CERT_EXPIRY: "438000h"

# kubeconfig 配置参数
CLUSTER_NAME: "cluster1"
CONTEXT_NAME: "context-{{ CLUSTER_NAME }}"

# k8s version
K8S_VER: "1.24.2"

############################
# role:etcd
############################
# 设置不同的wal目录,可以避免磁盘io竞争,提高性能
ETCD_DATA_DIR: "/var/lib/etcd"
ETCD_WAL_DIR: ""


############################
# role:runtime [containerd,docker]
############################
# ------------------------------------------- containerd
# [.]启用容器仓库镜像
ENABLE_MIRROR_REGISTRY: true

# [containerd]基础容器镜像,建议将此镜像上传到本地harbor仓库
SANDBOX_IMAGE: "easzlab.io.local:5000/easzlab/pause:3.7"
#SANDBOX_IMAGE: "reg.zhangjw.com/baseimages/pause:3.7"

# [containerd]容器持久化存储目录
CONTAINERD_STORAGE_DIR: "/var/lib/containerd"

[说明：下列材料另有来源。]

/-- ECALL by its hook: a claim is written to a0; without one it is the fallback, after the call (R290, R291). -/
theorem afterHook_of_fallback {s : State} {fallback : List HookCall → Prop}
    (h : ∀ calls, exec .ecall s = execSyscallFallback (s.withCalls calls) → fallback calls) : AfterHook s fallback := by
  unfold AfterHook
  split_ifs with hs
  · split
    · next v ha => exact ⟨_, execEcall_of_claim hs ha, rfl, regWritten_withCalls s [s.syscallCall (some v)] a0 v _⟩
    · next ha => exact h [s.syscallCall none] (execEcall_of_no_claim hs ha)
  · exact h [] (execEcall_of_no_hook (Bool.eq_false_iff.mpr hs))

/-- brk has set the length: what it keeps and what it fills (R86, R292). -/
theorem lengthSet_withCalls (s : State) (calls : List HookCall) {n : Nat} (hn : n < 2 ^ 32) :
    LengthSet n calls s
      (State.answerCall { s.withCalls calls with mem := (s.withCalls calls).mem.resize n } (BitVec.ofNat 32 n)) where
  result := by rw [State.cell_answerCall_self, BitVec.toNat_ofNat, Nat.mod_eq_of_lt hn]
  others := fun _ hr => State.cell_answerCall_ne _ hr _
  csr := rfl
  pc := rfl
  len := rfl
  kept := fun _ ha => s.mem.read_resize_kept ha
  fresh := fun _ ha _ => s.mem.read_resize_new (le_trans (min_le_left _ _) ha)
  fill := rfl
  fixed := ⟨rfl, rfl, rfl, rfl, rfl⟩
  hookLog := rfl
  draws := rfl

/-- Settles O27: the three ranges of a request. -/
theorem ecallBrk : Obligations.EcallBrk := by
  intro s hnum req
  refine ⟨fun h0 => afterHook_of_fallback fun calls he => ?query,
    fun h0 hlo hhi => afterHook_of_fallback fun calls he => ?resize,
    fun h0 ho => afterHook_of_fallback fun calls he => ?outside⟩
  all_goals rw [execSyscallFallback_brk (s := s.withCalls calls) hnum] at he
  case query =>
    exact ⟨_, he.trans (execBrk_query (s := s.withCalls calls) h0), regWritten_withCalls s calls a0 _ _, rfl⟩
  case resize =>
    have inside : ¬(req < s.launch.stackEnd ∨ 2 ^ 31 ≤ req) := by omega
    exact ⟨_, he.trans (execBrk_resize (s := s.withCalls calls) h0 inside), lengthSet_withCalls s calls (by omega)⟩
  case outside => exact he.trans (execBrk_outside (s := s.withCalls calls) h0 ho)

/-- Settles O28: the fallback's second branch, and `0 - ENOSYS` as a number. -/
theorem ecallFstat : Obligations.EcallFstat := by
  refine ⟨fun s hb hf => afterHook_of_fallback fun calls he => ?_, by decide⟩
  have value : 0 - s.launch.enosys = BitVec.ofNat 32 (2 ^ 32 - s.launch.enosys.toNat) := by
    apply BitVec.eq_of_toNat_eq
    simp
  rw [execSyscallFallback_fstat (s := s.withCalls calls) hb hf] at he
  rw [← value]
  exact ⟨_, he, regWritten_withCalls s calls a0 _ _, rfl⟩

/-- Settles O29: the fallback's last branch. -/
theorem ecallUnclaimed_spec : Obligations.EcallUnclaimed := fun s hb hf =>
  afterHook_of_fallback fun calls he =>
    raises_of_takeException calls (he.trans (execSyscallFallback_unclaimed (s := s.withCalls calls) hb hf))

/-- Settles O30: the fields of trap return, one law each. -/
theorem trapReturn : Obligations.TrapReturn := by
  intro s
  refine ⟨_, rfl, s.trapReturn_pc, fun j => ?_, fun n hn => ?_, s.cell_trapReturn, .of_eq s.trapReturn_mem,
    ⟨s.trapReturn_latchedCause, s.trapReturn_cycles, s.trapReturn_refused, s.trapReturn_dt, s.trapReturn_launch⟩,
    s.trapReturn_hookLog, s.trapReturn_draws⟩
  · rw [s.trapReturn_csr, getLsbD_leaveTrapStatus]
  · rw [s.trapReturn_csr]
    cases n
    case mstatus => exact absurd rfl hn
    all_goals rfl

/-- Settles O23: funct3 000 under MISC-MEM, and only the pc moves on. -/
theorem fence : Obligations.Fence := by
  refine ⟨decodesAs_of_decoder decodeWord_miscMem rfl rfl fun w h3 => ?encoding, fun s fm pred succ rs1 rd =>
    ⟨s.advance, rfl, nothingWritten_pc s _, s.advance_pc⟩⟩
  case encoding => rw [decodeMiscMem, h3]; rfl

end Sys2Proof.Machine
end

section
/-! The statements of the opcode table: which words a row has. -/

namespace Sys2Proof.Machine

/-- Settles O1: by evaluation. -/
theorem exampleWordsDecode : Obligations.ExampleWordsDecode := by
  unfold Obligations.ExampleWordsDecode
  decide

/-- The word of an instruction has the fixed bits of its row, by the instruction's format. -/
theorem encode_and_mask (i : Instr) : encode i &&& (opcodeRow i).mask = (opcodeRow i).bits := by
  cases i
  case lui | auipc => exact (Laws.encU_mask _ _ _).trans rfl
  case jal => exact (Laws.encJ_mask _ _ _).trans rfl
  case beq | bne | blt | bge | bltu | bgeu => exact (Laws.encB_mask _ _ _ _ _).trans rfl
  case sb | sh | sw => exact (Laws.encS_mask _ _ _ _ _).trans rfl
  case slli | srli | srai => exact (Laws.encR_mask _ _ _ _ _ _).trans rfl
  case add | sub | sll | slt | sltu | xor | srl | sra | or | and => exact (Laws.encR_mask _ _ _ _ _ _).trans rfl
  case mul | mulh | mulhsu | mulhu | div | divu | rem | remu => exact (Laws.encR_mask _ _ _ _ _ _).trans rfl
  case ecall | mret => rfl
  all_goals exact (Laws.encI_mask _ _ _ _ _).trans rfl

/-- A row that decodes as `f` gives an instruction of that row. -/
theorem DecodesAs.row {bits mask : Word} {f : Word → Instr} (d : DecodesAs bits mask f) {w : Word}
    (hw : w &&& mask = bits) {r : OpcodeRow} (hr : opcodeRow (f w) = r) :
    ∃ j, decodeWord w = .record j ∧ opcodeRow j = r :=
  ⟨f w, d w hw, hr⟩

/-- A row that fixes the whole word. -/
theorem decodesAs_of_word {bits : Word} {i : Instr} (h : decodeWord bits = .record i) :
    DecodesAs bits 0xFFFFFFFF (fun _ => i) := by
  intro w hw
  have all : w &&& BitVec.allOnes 32 = bits := hw
  rw [BitVec.and_allOnes] at all
  rw [all, h]

/-- Every row decides the words that have its bits. -/
theorem decodes_of_row {w : Word} (i : Instr) (h : w &&& (opcodeRow i).mask = (opcodeRow i).bits) :
    ∃ j, decodeWord w = .record j ∧ opcodeRow j = opcodeRow i := by
  obtain ⟨lui, auipc, _⟩ := upperImmediates
  obtain ⟨addi, slti, sltiu, xori, ori, andi, _⟩ := immediateOperations
  obtain ⟨slli, srli, srai, sll, srl, sra, _⟩ := shifts
  obtain ⟨add, sub, slt, sltu, xor, or, and, _⟩ := registerOperations
  obtain ⟨jal, _⟩ := jumpAndLink
  obtain ⟨jalr, _⟩ := jumpAndLinkRegister
  obtain ⟨beq, bne, blt, bge, bltu, bgeu, _⟩ := conditionalBranches
  obtain ⟨lb, lh, lw, lbu, lhu, _⟩ := loads
  obtain ⟨sb, sh, sw, _⟩ := stores
  obtain ⟨mul, mulh, mulhsu, mulhu, _⟩ := multiply
  obtain ⟨div, divu, rem, remu, _⟩ := divide
  obtain ⟨fence, _⟩ := fence
  obtain ⟨fenceI, _⟩ := fenceI
  obtain ⟨csrrw, csrrs, csrrc, _⟩ := csrRegisterForms
  obtain ⟨csrrwi, csrrsi, csrrci, _⟩ := csrImmediateForms
  have ecall : DecodesAs 0x00000073 0xFFFFFFFF fun _ => .ecall := decodesAs_of_word (by decide)
  have mret : DecodesAs 0x30200073 0xFFFFFFFF fun _ => .mret := decodesAs_of_word (by decide)
  cases i
  exacts [lui.row h rfl, auipc.row h rfl, addi.row h rfl, slti.row h rfl, sltiu.row h rfl, xori.row h rfl,
    ori.row h rfl, andi.row h rfl, slli.row h rfl, srli.row h rfl, srai.row h rfl, add.row h rfl, sub.row h rfl,
    sll.row h rfl, slt.row h rfl, sltu.row h rfl, xor.row h rfl, srl.row h rfl, sra.row h rfl, or.row h rfl,
    and.row h rfl, jal.row h rfl, jalr.row h rfl, beq.row h rfl, bne.row h rfl, blt.row h rfl, bge.row h rfl,
    bltu.row h rfl, bgeu.row h rfl, lb.row h rfl, lh.row h rfl, lw.row h rfl, lbu.row h rfl, lhu.row h rfl,
    sb.row h rfl, sh.row h rfl, sw.row h rfl, mul.row h rfl, mulh.row h rfl, mulhsu.row h rfl, mulhu.row h rfl,
    div.row h rfl, divu.row h rfl, rem.row h rfl, remu.row h rfl, fence.row h rfl, fenceI.row h rfl,
    csrrw.row h rfl, csrrs.row h rfl, csrrc.row h rfl, csrrwi.row h rfl, csrrsi.row h rfl, csrrci.row h rfl,
    ecall.row h rfl, mret.row h rfl]

/-- Settles O4: a decoded word is its instruction's own word, which has the row's bits. -/
theorem opcodeTableDecides : Obligations.OpcodeTableDecides := by
  refine ⟨fun w i => decodes_of_row i, fun w i h => ?_⟩
  obtain ⟨_, rfl⟩ := isWordOf_of_decodeWord h
  exact encode_and_mask i

end Sys2Proof.Machine
end

section
/-! The division identity: quotient times divisor plus remainder is the dividend, and the signed remainder is the
remainder of truncating division. -/

namespace Sys2Proof.Machine

/-- The two corners, and otherwise the identity of the integers modulo 2^32 (R249). -/
theorem divSigned_mul_add_remSigned (a b : Word) : a = divSigned a b * b + remSigned a b := by
  by_cases h0 : b = 0
  · rw [divSigned_of_zero h0, remSigned_of_zero h0, h0, mul_zero, zero_add]
  · by_cases ho : a = 0x80000000 ∧ b = 0xFFFFFFFF
    · obtain ⟨rfl, rfl⟩ := ho
      decide
    · rw [divSigned_of_no_overflow h0 ho, remSigned_of_no_overflow h0 ho]
      calc a
        _ = BitVec.ofInt 32 (a.toInt.tdiv b.toInt * b.toInt + (a.toInt - a.toInt.tdiv b.toInt * b.toInt)) := by
          rw [add_sub_cancel, BitVec.ofInt_toInt]
        _ = _ := by rw [BitVec.ofInt_add, BitVec.ofInt_mul, BitVec.ofInt_toInt]

theorem remSigned_eq_srem {a b : Word} (h0 : b ≠ 0) (ho : ¬(a = 0x80000000 ∧ b = 0xFFFFFFFF)) :
    remSigned a b = a.srem b := by
  rw [remSigned_of_no_overflow h0 ho, mul_comm, ← Int.tmod_def, ← BitVec.toInt_srem, BitVec.ofInt_toInt]

/-- A remainder of truncating division is 0 or has the dividend's sign. -/
theorem srem_msb (a b : Word) : a.srem b = 0 ∨ (a.srem b).msb = a.msb := by
  rw [BitVec.msb_eq_toInt, BitVec.msb_eq_toInt, ← BitVec.toInt_inj, BitVec.toInt_srem,
    show (0 : Word).toInt = 0 from rfl]
  rcases le_or_gt 0 a.toInt with ha | ha
  · have hr : 0 ≤ a.toInt.tmod b.toInt := Int.tmod_nonneg _ ha
    exact .inr (by rw [decide_eq_false (not_lt.mpr hr), decide_eq_false (not_lt.mpr ha)])
  · have hr : 0 ≤ (-a.toInt).tmod b.toInt := Int.tmod_nonneg _ (by omega)
    rw [Int.neg_tmod] at hr
    rcases eq_or_ne (a.toInt.tmod b.toInt) 0 with h | h
    · exact .inl h
    · exact .inr (by rw [decide_eq_true ha, decide_eq_true (by omega)])

/-- The signed remainder is 0 or has the dividend's sign (R249). -/
theorem remSigned_msb (a b : Word) : remSigned a b = 0 ∨ (remSigned a b).msb = a.msb := by
  by_cases h0 : b = 0
  · exact .inr (by rw [remSigned_of_zero h0])
  · by_cases ho : a = 0x80000000 ∧ b = 0xFFFFFFFF
    · exact .inl (remSigned_of_overflow ho.1 ho.2)
    · rw [remSigned_eq_srem h0 ho]
      exact srem_msb a b

theorem divUnsigned_mul_add_remUnsigned (a b : Word) : a = divUnsigned a b * b + remUnsigned a b := by
  by_cases h0 : b = 0
  · rw [remUnsigned_of_zero h0, h0, mul_zero, zero_add]
  · rw [divUnsigned_of_ne_zero h0, remUnsigned_of_ne_zero h0]
    calc a
      _ = BitVec.ofNat 32 (a.toNat / b.toNat * b.toNat + a.toNat % b.toNat) := by
        rw [Nat.div_add_mod', BitVec.ofNat_toNat, BitVec.setWidth_eq]
      _ = _ := by rw [BitVec.ofNat_add, BitVec.ofNat_mul, BitVec.ofNat_toNat, BitVec.setWidth_eq]

/-- Settles O15: the quotient and remainder that `exec` writes satisfy the identity for every pair of operands. -/
theorem divisionIdentity : Obligations.DivisionIdentity := fun s _ rs1 rs2 =>
  ⟨⟨divSigned (s.readReg rs1) (s.readReg rs2), remSigned (s.readReg rs1) (s.readReg rs2),
      computes_of_exec rfl rfl, computes_of_exec rfl rfl, divSigned_mul_add_remSigned _ _, remSigned_msb _ _⟩,
    ⟨divUnsigned (s.readReg rs1) (s.readReg rs2), remUnsigned (s.readReg rs1) (s.readReg rs2),
      computes_of_exec rfl rfl, computes_of_exec rfl rfl, divUnsigned_mul_add_remUnsigned _ _⟩⟩

end Sys2Proof.Machine
end

section
/-! SUPPORT. The decode table as Initialize builds it, and a word placed in it (R140, R143). -/

namespace Sys2Proof.Machine

theorem decodeWord_of_decode {b0 b1 b2 b3 : Byte} {rest rest' : List Byte} {i : Instr}
    (h : decode (b0 :: b1 :: b2 :: b3 :: rest) = .ok (i, rest')) :
    decodeWord (wordOfBytes b0 b1 b2 b3) = .record i := by
  simp only [decode] at h
  split at h <;> cases h
  assumption

theorem decodeWord_of_decodeTableWord {nbits w : Nat} {i : Instr} (h : decodeTableWord nbits w = some i) :
    decodeWord (tableWord nbits w) = .record i := by
  unfold decodeTableWord at h
  split at h
  · next i' rest hd =>
    cases h
    have hw := decodeWord_of_decode hd
    rwa [wordOfBytes_bytes] at hw
  · cases h

/-- A placed slot stands where it was placed. -/
theorem placeSlot_getElem? (dt : List Slot) (k : Nat) (slot : Slot) : (placeSlot dt k slot)[k]? = some slot := by
  unfold placeSlot
  rw [List.getElem?_set_self]
  simp only [List.length_append, List.length_replicate]
  omega

/-- A slot of the table Initialize builds is the class of the word of the buffer at its place. -/
theorem buildDecodeTable_getElem? (m : Memory) {n k : Nat} (hk : k < n / 4) :
    (buildDecodeTable m n)[k]? = some (decodeWord (m.load (4 * k) .word true)) := by
  simp [buildDecodeTable, hk]

theorem buildDecodeTable_length (m : Memory) (n : Nat) : (buildDecodeTable m n).length = n / 4 := by
  simp [buildDecodeTable]

/-- `DECODED_BYTES` is whole words (R7). -/
theorem decodedBytes_eq (p : Launch) : 4 * (p.decodedBytes / 4) = p.decodedBytes := by
  unfold Launch.decodedBytes ceil4 align16
  split <;> omega

end Sys2Proof.Machine
end

section
/-! The statements of Initialize, Reset, and the instruction a step runs. -/

namespace Sys2Proof.Machine

/-- Settles O6: the slot at the pc is the one given, the one placed, or the class of the buffer's word there. -/
theorem stepRunsDecodedInstruction : Obligations.StepRunsDecodedInstruction := by
  intro s hr hi aligned
  refine ⟨fun i he => ?slot, fun nbits w i hd => ?placed, fun p image fill s0 i h0 hdt hin hd => ?image⟩
  case slot => exact step_of_fetch_run hr hi (State.fetch_slot aligned he)
  case placed =>
    have he : (s.withFetchWord nbits w).dt[s.pc.toNat / 4]? = some (.record i) := by
      rw [← decodeWord_of_decodeTableWord hd]
      exact placeSlot_getElem? _ _ _
    have hf : (s.withFetchWord nbits w).fetch = .run i :=
      State.fetch_slot (s := s.withFetchWord nbits w) aligned he
    exact step_of_fetch_run (s := s.withFetchWord nbits w) hr hi hf
  case image =>
    have he : s.dt[s.pc.toNat / 4]? = some (.record i) := by
      have whole := decodedBytes_eq p
      by_cases hlen : image.length = p.programSize
      · obtain ⟨t, ht, _, _, _, dt⟩ := hostInitialize_of_length hlen fill
        obtain rfl : t = s0 := by rw [ht] at h0; cases h0; rfl
        rw [hdt, dt, buildDecodeTable_getElem? _ (by omega), ← decodeWord_of_decode hd,
          show 4 * (s.pc.toNat / 4) = s.pc.toNat by omega]
        rfl
      · rw [hostInitialize_of_length_ne hlen] at h0
        cases h0
    exact step_of_fetch_run hr hi (State.fetch_slot aligned he)
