/-- One stationary register of a bed (R123). -/
structure StatReg where
  /-- SFMT of the loaded block; 0 nothing loaded -/
  sfmt : Nat := 0
  /-- handle entry of the block, as it resolved when its load issued -/
  src : Nat := 0
  /-- byte offset of the block in its handle -/
  off : Nat := 0
  /-- ACLK at which the load starts -/
  loadAt : Nat := 0
  bytes : List Byte := []
  /-- last injection slot of the last pass that named the register -/
  lastSlot : Nat := 0
  /-- a pass has used the register since its load -/
  used : Bool := false
  deriving DecidableEq, Repr

/-- A tile (R112, R136). -/
structure Tile where
  powered : Bool := false
  /-- bed mode: 0 one 64×64, 1 four 32×32, 2 sixteen 16×16 -/
  bedMode : Nat := 0
  os : Bool := false
  /-- stationary registers at bed × 2 + register -/
  stat : NMap StatReg := []
  /-- passes under way, in the order of issue -/
  passes : List LivePass := []
  /-- tag of the last pass of each bed -/
  tags : NMap Nat := []
  fg : Ctx := {}
  bg : Ctx := {}
  /-- time base since which the tile has been idle (R354) -/
  idleSince : Nat := 0
  /-- time base at which the foreground program became foreground (R304) -/
  fgSince : Nat := 0
  /-- quantum of the foreground program has expired (R304) -/
  quantumUp : Bool := false
  /-- banks owned by vector and DMA operations under way, and the ACLK until which they are (R114) -/
  busy : List (Nat × Nat) := []
  /-- SRAM lines to refetch after a stationary parity error (R135) -/
  refetch : List Nat := []
  /-- a HUSK whose predictor awaits its refetch (R157) -/
  huskWait : Option Issue := none
  /-- FREEZE is set (R135) -/
  freeze : Bool := false
  /-- a switch saves the foreground, for the program of a partition (R305) -/
  switchTo : Option Nat := none
  /-- the core is power-gated (R354) -/
  gated : Bool := false
  /-- contexts saved to job memory, by partition (R305) -/
  saved : NMap Ctx := []
  deriving DecidableEq, Repr


/-! ## Packets and the fabric -/

/-- A packet (R216): the fields of its routing header, its multicast mask, its transport header (data packets) and
its payload. -/
structure Pkt where
  dst : Nat := 0
  src : Nat := 0
  dstArb : Nat := 0
  srcArb : Nat := 0
  stamp : Nat := 0
  proto : Nat := 0
  hops : Nat := 0
  ohops : Nat := 0
  outer : Bool := false
  mcast : Bool := false
  dor : Bool := false
  /-- CLASS: a data packet -/
  data : Bool := false
  viaDev : Nat := 0
  via : Bool := false
  msgId : Nat := 0
  count : Nat := 1
  last : Bool := true
  /-- reserved header bits -/
  rsv : Nat := 0
  mask : Nat := 0
  thdr : Nat := 0
  body : List Byte := []
  deriving DecidableEq, Repr

/-- A link flit's header and payload words (R211, R212). -/
structure Flit where
  ftype : Nat := 0
  fseq : Nat := 0
  ack : Nat := 0
  start : Nat := 63
  fill : Nat := 0
  abort : Bool := false
  cvcA : Nat := 0
  credA : Nat := 0
  cvcB : Nat := 0
  credB : Nat := 0
  rsv : Bool := false
  words : List Byte := []
  deriving DecidableEq, Repr

/-- Link states (R214, R237). -/
inductive LState where
  | disabled | training | up | down | quarantined | miswired
  deriving DecidableEq, Repr

/-- A packet held in an input buffer until every copy of it is acknowledged or ejected (R219, R227). -/
structure Hold where
  id : Nat
  port : Nat
  vc : Nat
  units : Nat
  /-- copies not yet acknowledged -/
  left : Nat
  deriving DecidableEq, Repr

/-- A packet queued for a port or sent on it: the hold it belongs to (0: none), and the FSEQ of its last flit. -/
structure QPkt where
  pkt : Pkt
  hold : Nat
  lastSeq : Nat
  deriving DecidableEq, Repr

/-- A fabric port (R212 to R219). -/
structure Port where
  lstate : LState := .disabled
  /-- lanes whose polarity training found inverted, and whether the lanes are locked (PORT_LANE) -/
  pol : Nat := 0
  locked : Bool := false
  /-- FSEQ of the next sequenced flit -/
  txSeq : Nat := 0
  /-- retry buffer, oldest first -/
  retry : List Flit := []
  queue : List QPkt := []
  /-- sent packets whose flits are not all acknowledged -/
  sent : List QPkt := []
  /-- credits held per VC, credits owed to the peer per VC, credits advertised to the peer and not used by it per VC -/
  cred : List Nat := [0, 0, 0, 0, 0, 0, 0, 0]
  owed : List Nat := [0, 0, 0, 0, 0, 0, 0, 0]
  adv : List Nat := [0, 0, 0, 0, 0, 0, 0, 0]
  /-- packets received before the last training and not yet routed: their room is no longer owed -/
  stale : Nat := 0
  /-- ACK that the last flit sent has carried -/
  ackSent : Nat := 4095
  /-- FSEQ expected next -/
  rxSeq : Nat := 0
  /-- a replay is awaited, and when RETRY_REQ was last sent (time base) -/
  awaiting : Bool := false
  retryAt : Nat := 0
  /-- bytes of the packet in progress -/
  part : List Byte := []
  /-- RETRY_REQ received for one FSEQ without ACK progress -/
  reqSeq : Nat := 0
  reqCount : Nat := 0
  /-- violations in the running ms and its start -/
  viol : Nat := 0
  violSince : Nat := 0
  /-- time of the last flit of any type, of the entry to DOWN, and the retraining attempts since -/
  lastFlit : Nat := 0
  downAt : Nat := 0
  tries : Nat := 0
  deriving DecidableEq, Repr

/-- A congestion-map part awaiting its sibling at the collector (R232). -/
structure CmapPart where
  arb : Nat
  dev : Nat
  seq : Nat
  time : Nat
  part : Nat
  bytes : List Byte
  since : Nat
  deriving DecidableEq, Repr

/-- The router core and its ports (R210 to R237). -/
structure Fab where
  ports : NMap Port := []
  /-- packets that the device's units have handed to the router core -/
  inject : List Pkt := []
  /-- packets received whole on a port and not yet routed: port and packet -/
  arrived : List (Nat × Pkt) := []
  /-- packets ejected to this device's units -/
  ejected : List Pkt := []
  holds : List Hold := []
  nextHold : Nat := 1
  /-- flits sent: port and flit -/
  wire : List (Nat × Flit) := []
  /-- LINKSTATE notices applied at device × 32 + port: time base and state code (R233) -/
  links : NMap (Nat × Nat) := []
  /-- stamp table by job tag (R416) -/
  stamps : NMap Nat := []
  /-- outer table by Arbour id (R228) -/
  otab : NMap Nat := []
  /-- congestion-map samples of the running interval at port × 8 + VC: sum of bytes in use, and samples taken -/
  cmapSum : NMap Nat := []
  cmapN : Nat := 0
  /-- time base of the last sample -/
  cmapAt : Nat := 0
  /-- time base at the end of the last map's interval -/
  cmapEnd : Nat := 0
  cmapParts : List CmapPart := []
  /-- FAB_ARBOUR (bit 0) and FAB_MEMBERS (bit 1) have been written since reset (FAB_STATE.CONFIGURED) -/
  written : Nat := 0
  deriving DecidableEq, Repr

# ------------------------------------------- docker
# [docker]容器存储目录
DOCKER_STORAGE_DIR: "/var/lib/docker"

# [docker]开启Restful API
ENABLE_REMOTE_API: false

**# [docker]信任的HTTP仓库,可添加自己的私有仓库**
INSECURE_REG: '["http://easzlab.io.local:5000","reg.zhangjw.com"]'


############################
# role:kube-master
############################
# k8s 集群 master 节点证书配置,可以添加多个ip和域名(比如增加公网ip和域名)
#填写高可用负载的vip即可
MASTER_CERT_HOSTS:
  - "10.1.1.1"
  - "k8s.easzlab.io"
  #- "www.test.com"

# node 节点上 pod 网段掩码长度(决定每个节点最多能分配的pod ip地址)
# 如果flannel 使用 --kube-subnet-mgr 参数,那么它将读取该设置为每个节点分配pod网段
# https://github.com/coreos/flannel/issues/847
NODE_CIDR_LEN: 24


############################
# role:kube-node
############################
# Kubelet 根目录
KUBELET_ROOT_DIR: "/var/lib/kubelet"

# node节点最大pod 数,依据自己node节点配置,可以增加该值
MAX_PODS: 110

# 配置为kube组件(kubelet,kube-proxy,dockerd等)预留的资源量
# 数值设置详见templates/kubelet-config.yaml.j2
KUBE_RESERVED_ENABLED: "no"

# k8s 官方不建议草率开启 system-reserved, 除非你基于长期监控,了解系统的资源占用状况;
# 并且随着系统运行时间,需要适当增加资源预留,数值设置详见templates/kubelet-config.yaml.j2
# 系统预留设置基于 4c/8g 虚机,最小化安装系统服务,如果使用高性能物理机可以适当增加预留
# 另外,集群安装时候apiserver等资源占用会短时较大,建议至少预留1g内存
SYS_RESERVED_ENABLED: "no"


############################
# role:network [flannel,calico,cilium,kube-ovn,kube-router]
############################
# ------------------------------------------- flannel
# [flannel]设置flannel 后端"host-gw","vxlan"等
FLANNEL_BACKEND: "vxlan"
DIRECT_ROUTING: false

# [flannel] flanneld_image: "quay.io/coreos/flannel:v0.10.0-amd64"
flannelVer: "v0.15.1"
flanneld_image: "easzlab.io.local:5000/easzlab/flannel:{{ flannelVer }}"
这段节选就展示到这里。